How many roots does $f=x^4+x^2+2$ have in $\mathbb Q[x]/(f)$?

Question

Given an irreducible $f\in \mathbb Q[x]$, how to determine the number of roots of $f=0$ in $\mathbb Q[x]/(f)$?

For some simple examples, I know how to do. If $f(x)=x^2+x-1$, the we use $x\in\mathbb Q[x]/(f)$ to represent $(-1+\sqrt 5)/2$, and $-x-1$ will be another root.

If $f=x^3-2$, $x\in\mathbb Q[x]/(f)$ will represent $2^{1/3}$, and it is the only root of $f=0$ in $\mathbb Q[x]/(f)$, since the other roots are complex.

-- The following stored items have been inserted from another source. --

-- ==== Sys2Proof/Machine/Scalar.lean ====
section
/-!
DEFINITION. Integer arithmetic, moves, selection and predicates (13_isa_scalar.md, R301 to R314).
-/

namespace Sys2Proof.Machine

open Sys2Proof

/-! ### Shared forms -/

/-- A register-register operation (R304). -/
def aluRR (g : BitVec 4) (x y z : BitVec 5) (s : State) (f : Word → Word → Word) : Host.Outcome State Fault Refusal :=
  control { size := 1 } g { s := [x, y, z] } s fun s => .done (s.setS x (f (s.getS y) (s.getS z)))

/-- A unary operation (R307). -/
def aluR (g : BitVec 4) (x y : BitVec 5) (s : State) (f : Word → Word) : Host.Outcome State Fault Refusal :=
  control { size := 1 } g { s := [x, y] } s fun s => .done (s.setS x (f (s.getS y)))

/-- A register-immediate operation on s registers (R308). -/
def aluRI (g : BitVec 4) (x y : BitVec 5) (s : State) (f : Word → Word) : Host.Outcome State Fault Refusal :=
  control { size := 2 } g { s := [x, y] } s fun s => .done (s.setS x (f (s.getS y)))

/-- SignExt(IMM, 32) mod 2^64. -/
def simm (imm : BitVec 32) : Word := imm.signExtend 64

/-! ### Operations (R304 to R307) -/

/-- Bits [127:64] of the product of two integers. -/
def mulHigh (a b : Int) : Word := BitVec.ofInt 64 (a * b / 2 ^ 64)
/-- R305. -/
def divOf (signed : Bool) (a b : Word) : Word :=
  if b = 0 then BitVec.allOnes 64
  else if signed then BitVec.ofInt 64 (a.toInt.tdiv b.toInt)
  else BitVec.ofNat 64 (a.toNat / b.toNat)
def remOf (signed : Bool) (a b : Word) : Word :=
  if b = 0 then a
  else if signed then BitVec.ofInt 64 (a.toInt.tmod b.toInt)
  else BitVec.ofNat 64 (a.toNat % b.toNat)
/-- R306, with n = b[5:0]. -/
def shlOf (a b : Word) : Word := a <<< (b.toNat % 64)
def shrOf (a b : Word) : Word := a >>> (b.toNat % 64)
def sarOf (a b : Word) : Word := a.sshiftRight (b.toNat % 64)
def rotlOf (a b : Word) : Word := a.rotateLeft (b.toNat % 64)
/-- R307. -/
def clzOf (a : Word) : Word := if a = 0 then 64 else BitVec.ofNat 64 (63 - a.toNat.log2)
def ctzOf (a : Word) : Word := if a = 0 then 64 else BitVec.ofNat 64 (a &&& -a).toNat.log2
def popcOf (a : Word) : Word := BitVec.ofNat 64 (sumBy (fun k => b2n (a.getLsbD k)) (List.range 64))
def bswapOf (a : Word) : Word := BitVec.ofNat 64 (ofBytes (toBytes 8 a.toNat).reverse)
/-- Width of a code of SEXT and ZEXT (R307). -/
def extWidth (z : BitVec 5) : Nat := 8 * 2 ^ z.toNat

/-! ### Register-register operations -/

def execAdd (g : BitVec 4) (x y z : BitVec 5) (s : State) : Host.Outcome State Fault Refusal :=
  aluRR g x y z s fun a b => a + b
def execSub (g : BitVec 4) (x y z : BitVec 5) (s : State) : Host.Outcome State Fault Refusal :=
  aluRR g x y z s fun a b => a - b
def execMul (g : BitVec 4) (x y z : BitVec 5) (s : State) : Host.Outcome State Fault Refusal :=
  aluRR g x y z s fun a b => a * b
def execMulh (g : BitVec 4) (x y z : BitVec 5) (s : State) : Host.Outcome State Fault Refusal :=
  aluRR g x y z s fun a b => mulHigh a.toInt b.toInt
def execMulhz (g : BitVec 4) (x y z : BitVec 5) (s : State) : Host.Outcome State Fault Refusal :=
  aluRR g x y z s fun a b => mulHigh a.toNat b.toNat
def execDiv (g : BitVec 4) (x y z : BitVec 5) (s : State) : Host.Outcome State Fault Refusal :=
  aluRR g x y z s (divOf true)
def execDivz (g : BitVec 4) (x y z : BitVec 5) (s : State) : Host.Outcome State Fault Refusal :=
  aluRR g x y z s (divOf false)
def execRem (g : BitVec 4) (x y z : BitVec 5) (s : State) : Host.Outcome State Fault Refusal :=
  aluRR g x y z s (remOf true)
def execRemz (g : BitVec 4) (x y z : BitVec 5) (s : State) : Host.Outcome State Fault Refusal :=
  aluRR g x y z s (remOf false)
def execAnd (g : BitVec 4) (x y z : BitVec 5) (s : State) : Host.Outcome State Fault Refusal :=
  aluRR g x y z s fun a b => a &&& b
def execOr (g : BitVec 4) (x y z : BitVec 5) (s : State) : Host.Outcome State Fault Refusal :=
  aluRR g x y z s fun a b => a ||| b
def execXor (g : BitVec 4) (x y z : BitVec 5) (s : State) : Host.Outcome State Fault Refusal :=
  aluRR g x y z s fun a b => a ^^^ b
def execAndn (g : BitVec 4) (x y z : BitVec 5) (s : State) : Host.Outcome State Fault Refusal :=
  aluRR g x y z s fun a b => a &&& ~~~b
def execShl (g : BitVec 4) (x y z : BitVec 5) (s : State) : Host.Outcome State Fault Refusal :=
  aluRR g x y z s shlOf
def execShr (g : BitVec 4) (x y z : BitVec 5) (s : State) : Host.Outcome State Fault Refusal :=
  aluRR g x y z s shrOf
def execSar (g : BitVec 4) (x y z : BitVec 5) (s : State) : Host.Outcome State Fault Refusal :=
  aluRR g x y z s sarOf
def execRotl (g : BitVec 4) (x y z : BitVec 5) (s : State) : Host.Outcome State Fault Refusal :=
  aluRR g x y z s rotlOf
def execMin (g : BitVec 4) (x y z : BitVec 5) (s : State) : Host.Outcome State Fault Refusal :=
  aluRR g x y z s fun a b => if a.toInt ≤ b.toInt then a else b
def execMinz (g : BitVec 4) (x y z : BitVec 5) (s : State) : Host.Outcome State Fault Refusal :=
  aluRR g x y z s fun a b => if a.toNat ≤ b.toNat then a else b
def execMax (g : BitVec 4) (x y z : BitVec 5) (s : State) : Host.Outcome State Fault Refusal :=
  aluRR g x y z s fun a b => if a.toInt ≤ b.toInt then b else a
def execMaxz (g : BitVec 4) (x y z : BitVec 5) (s : State) : Host.Outcome State Fault Refusal :=
  aluRR g x y z s fun a b => if a.toNat ≤ b.toNat then b else a

/-! ### Unary operations -/

def execClz (g : BitVec 4) (x y : BitVec 5) (s : State) : Host.Outcome State Fault Refusal := aluR g x y s clzOf
def execCtz (g : BitVec 4) (x y : BitVec 5) (s : State) : Host.Outcome State Fault Refusal := aluR g x y s ctzOf
def execPopc (g : BitVec 4) (x y : BitVec 5) (s : State) : Host.Outcome State Fault Refusal := aluR g x y s popcOf
def execBswap (g : BitVec 4) (x y : BitVec 5) (s : State) : Host.Outcome State Fault Refusal := aluR g x y s bswapOf
def execSext (g : BitVec 4) (x y z : BitVec 5) (s : State) : Host.Outcome State Fault Refusal :=
  aluR g x y s fun a => extend true a.toNat (extWidth z)
def execZext (g : BitVec 4) (x y z : BitVec 5) (s : State) : Host.Outcome State Fault Refusal :=
  aluR g x y s fun a => extend false a.toNat (extWidth z)

/-! ### Register-immediate operations -/

/-- ADDI on a register of class rc: 0 s, modulo 2^64; 1 a and 2 lc, modulo 2^32 (R308). -/
def execAddi (g : BitVec 4) (x y : BitVec 5) (rc : BitVec 2) (imm : BitVec 32) (s : State) :
    Host.Outcome State Fault Refusal :=
  control { size := 2 } g { s := if rc = 0 then [x, y] else [] } s fun s =>
    if rc = 0 then .done (s.setS x (s.getS y + simm imm))
    else if rc = 1 then .done (s.setA (x.setWidth 3) (s.getA (y.setWidth 3) + imm))
    else .done (s.setCtx (s.ctx.setLc (x.setWidth 2) (s.ctx.getLc (y.setWidth 2) + imm)))
def execAndi (g : BitVec 4) (x y : BitVec 5) (imm : BitVec 32) (s : State) : Host.Outcome State Fault Refusal :=
  aluRI g x y s fun a => a &&& simm imm
def execOri (g : BitVec 4) (x y : BitVec 5) (imm : BitVec 32) (s : State) : Host.Outcome State Fault Refusal :=
  aluRI g x y s fun a => a ||| simm imm
def execXori (g : BitVec 4) (x y : BitVec 5) (imm : BitVec 32) (s : State) : Host.Outcome State Fault Refusal :=
  aluRI g x y s fun a => a ^^^ simm imm
def execShli (g : BitVec 4) (x y : BitVec 5) (n : BitVec 6) (s : State) : Host.Outcome State Fault Refusal :=
  aluRI g x y s fun a => shlOf a (n.setWidth 64)
def execShri (g : BitVec 4) (x y : BitVec 5) (n : BitVec 6) (s : State) : Host.Outcome State Fault Refusal :=
  aluRI g x y s fun a => shrOf a (n.setWidth 64)
def execSari (g : BitVec 4) (x y : BitVec 5) (n : BitVec 6) (s : State) : Host.Outcome State Fault Refusal :=
  aluRI g x y s fun a => sarOf a (n.setWidth 64)

/-- BFX (R309): wm is W − 1. -/
def execBfx (g : BitVec 4) (x y : BitVec 5) (sg : BitVec 1) (lo wm : BitVec 6) (s : State) :
    Host.Outcome State Fault Refusal :=
  control { size := 2 } g { s := [x, y] } s fun s =>
    let w := wm.toNat + 1
    if 64 < lo.toNat + w then .trap (trapOf Cause.illegalOp)
    else .done (s.setS x (extend (sg == 1) (bits (s.getS y).toNat (lo.toNat + w - 1) lo.toNat) w))

/-- BFI (R309), which reads its destination. -/
def execBfi (g : BitVec 4) (x y : BitVec 5) (lo wm : BitVec 6) (s : State) : Host.Outcome State Fault Refusal :=
  control { size := 2 } g { s := [x, y] } s fun s =>
    let w := wm.toNat + 1
    if 64 < lo.toNat + w then .trap (trapOf Cause.illegalOp)
    else .done (s.setS x (BitVec.ofNat 64 (putBits (s.getS x).toNat (lo.toNat + w - 1) lo.toNat (s.getS y).toNat)))

/-! ### Moves and selection -/

/-- The value of a register of a class, as a word: 0 s, 1 a, 2 lc, 3 p (R310). -/
def State.readClass (s : State) (c : BitVec 2) (r : BitVec 5) : Word :=
  match c.toNat with
  | 0 => s.getS r
  | 1 => (s.getA (r.setWidth 3)).setWidth 64
  | 2 => (s.ctx.getLc (r.setWidth 2)).setWidth 64
  | _ => if s.getP (r.setWidth 3) then 1 else 0
/-- Write a word to a register of a class (R310). -/
def State.writeClass (s : State) (c : BitVec 2) (r : BitVec 5) (v : Word) : State :=
  match c.toNat with
  | 0 => s.setS r v
  | 1 => s.setA (r.setWidth 3) (v.setWidth 32)
  | 2 => s.setCtx (s.ctx.setLc (r.setWidth 2) (v.setWidth 32))
  | _ => s.setP (r.setWidth 3) (v != 0)

/-- The registers that an operand of a class makes an instruction wait for. -/
def usesClass (c : BitVec 2) (r : BitVec 5) : Uses :=
  if c = 0 then { s := [r] } else if c = 3 then { p := [r.setWidth 3] } else {}

def execMov (g : BitVec 4) (x y : BitVec 5) (dc sc : BitVec 2) (s : State) : Host.Outcome State Fault Refusal :=
  let u := usesClass dc x
  let v := usesClass sc y
  control { size := 1 } g { s := u.s ++ v.s, p := u.p ++ v.p } s fun s => .done (s.writeClass dc x (s.readClass sc y))

def execMovi64 (g : BitVec 4) (x : BitVec 5) (imm : BitVec 32) (s : State) : Host.Outcome State Fault Refusal :=
  control { size := 2 } g { s := [x] } s fun s => .done (s.setS x (simm imm))
def execMovi96 (g : BitVec 4) (x : BitVec 5) (imm lit : BitVec 32) (s : State) : Host.Outcome State Fault Refusal :=
  control { size := 3 } g { s := [x] } s fun s => .done (s.setS x (lit ++ imm))
def execMovhi (g : BitVec 4) (x y : BitVec 5) (imm : BitVec 32) (s : State) : Host.Outcome State Fault Refusal :=
  control { size := 2 } g { s := [x, y] } s fun s => .done (s.setS x (imm ++ (s.getS y).setWidth 32))
def execSel (g : BitVec 4) (x y : BitVec 5) (pr : BitVec 3) (z : BitVec 5) (s : State) :
    Host.Outcome State Fault Refusal :=
  control { size := 2 } g { s := [x, y, z], p := [pr] } s fun s =>
    .done (s.setS x (if s.getP pr then s.getS y else s.getS z))

/-! ### Predicates -/

def execCmp (g : BitVec 4) (x : BitVec 3) (y : BitVec 5) (cc : BitVec 4) (ii : BitVec 1) (imm : BitVec 32) (s : State) :
    Host.Outcome State Fault Refusal :=
  let z : BitVec 5 := imm.setWidth 5
  control { size := 2 } g { s := if ii = 1 then [y] else [y, z], p := [x] } s fun s =>
    .done (s.setP x (intCond cc.toNat (s.getS y) (if ii = 1 then simm imm else s.getS z)))

/-- A predicate operation (R314). -/
def predOp (g : BitVec 4) (x y z : BitVec 3) (s : State) (f : Bool → Bool → Bool) : Host.Outcome State Fault Refusal :=
  control { size := 1 } g { p := [x, y, z] } s fun s => .done (s.setP x (f (s.getP y) (s.getP z)))

def execPand (g : BitVec 4) (x y z : BitVec 3) (s : State) : Host.Outcome State Fault Refusal :=
  predOp g x y z s fun a b => a && b
def execPor (g : BitVec 4) (x y z : BitVec 3) (s : State) : Host.Outcome State Fault Refusal :=
  predOp g x y z s fun a b => a || b
def execPxor (g : BitVec 4) (x y z : BitVec 3) (s : State) : Host.Outcome State Fault Refusal :=
  predOp g x y z s fun a b => a != b
def execPnot (g : BitVec 4) (x y : BitVec 3) (s : State) : Host.Outcome State Fault Refusal :=
  predOp g x y y s fun a _ => !a

end Sys2Proof.Machine
end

But for more complicated $f$, e.g. $f=x^4+x^2+2$, I have no idea how to find the number of roots in the extended field. Thank you.

Answer 1

The more concrete way of thinking about it is, if we take one of the roots such as $r = \sqrt{-\frac{1}{2}+i\frac{\sqrt{7}}{2}}$, which of the other roots can we express in terms of $r$?

In this case, we have $-r = -\sqrt{-\frac{1}{2}+i\frac{\sqrt{7}}{2}}$, another root of $f$. The other two roots are $\pm \sqrt{-1 - r^2}$, so we want to know if there is any element of $\mathbb Q[x]/(f)$ which squares to $-1-x^2$.

The brute force approach is to take an arbitrary element $p = a_0 + a_1 x + a_2 x^2 + a_3 x^3$, square it, and check if it's possible to get $p^2 = -1-x^2$. This is a painful but not really difficult computation; you'll quickly see that either $a_0 = a_2 = 0$ or $a_1 = a_3 = 0$, and then get a quadratic equation to solve with no rational roots.

(So we conclude that $\mathbb Q[x]/(f)$ has only two elements $t$ such that $t^4+t^2+2=0$: $t= \pm x$.)

It might also help to observe that if $p^2 = -1-x^2$, then $(px)^2 = -x^2-x^4 = 2$. I'm pretty sure that this is a contradiction, but I don't actually know what I'm talking about when it comes to field extensions - I just felt really bad when I came across this question and saw everybody interpreting it as "how do I find the roots of $x^4+x^2+2=0$?"

Answer 2

Let $u=x^2$.

Then, $f = u^2+u+2$ whose roots are $\dfrac{-1\pm\sqrt{1-8}}{2}=-\dfrac12\pm\dfrac{\sqrt7}2i$.

Now, you can find all the $4$ roots, but I will not demonstrate it here for obvious reasons.

Answer 3

In the case of $ \mathbf Q(2^{1/3}) $, one examines the situation locally, by embedding this field into a completion of $ \mathbf Q $ (in this case, $ \mathbf R $) and using what we know about $ \mathbf R $ to deduce that there can only be one root of $ X^3 - 2 $ in this number field. We may do something similar for the field $ \mathbf Q(\alpha) $, where $ \alpha $ is a root of $ X^4 + X^2 + 2 $. Indeed, we have the factorization

$$ X^4 + X^2 + 2 = (X+2)(X+9)(X^2 + 5) \pmod{11} $$

which implies, by Hensel's lemma, that $ X^4 + X^2 + 2 $ has exactly $ 2 $ roots in the field $ \mathbf Q_{11} $ of $ 11 $-adic numbers. Now, we have an embedding $ \mathbf Q(\alpha) \to \mathbf Q_{11} $ by sending $ \alpha $ to either of these roots and extending; therefore, since $ \mathbf Q(\alpha) $ is then realized as a subfield of $ \mathbf Q_{11} $, it can also contain at most two roots of $ X^4 + X^2 + 2 $. We know that it contains at least two, since $ \alpha $ and $ -\alpha $ are distinct roots; therefore it contains exactly two such roots.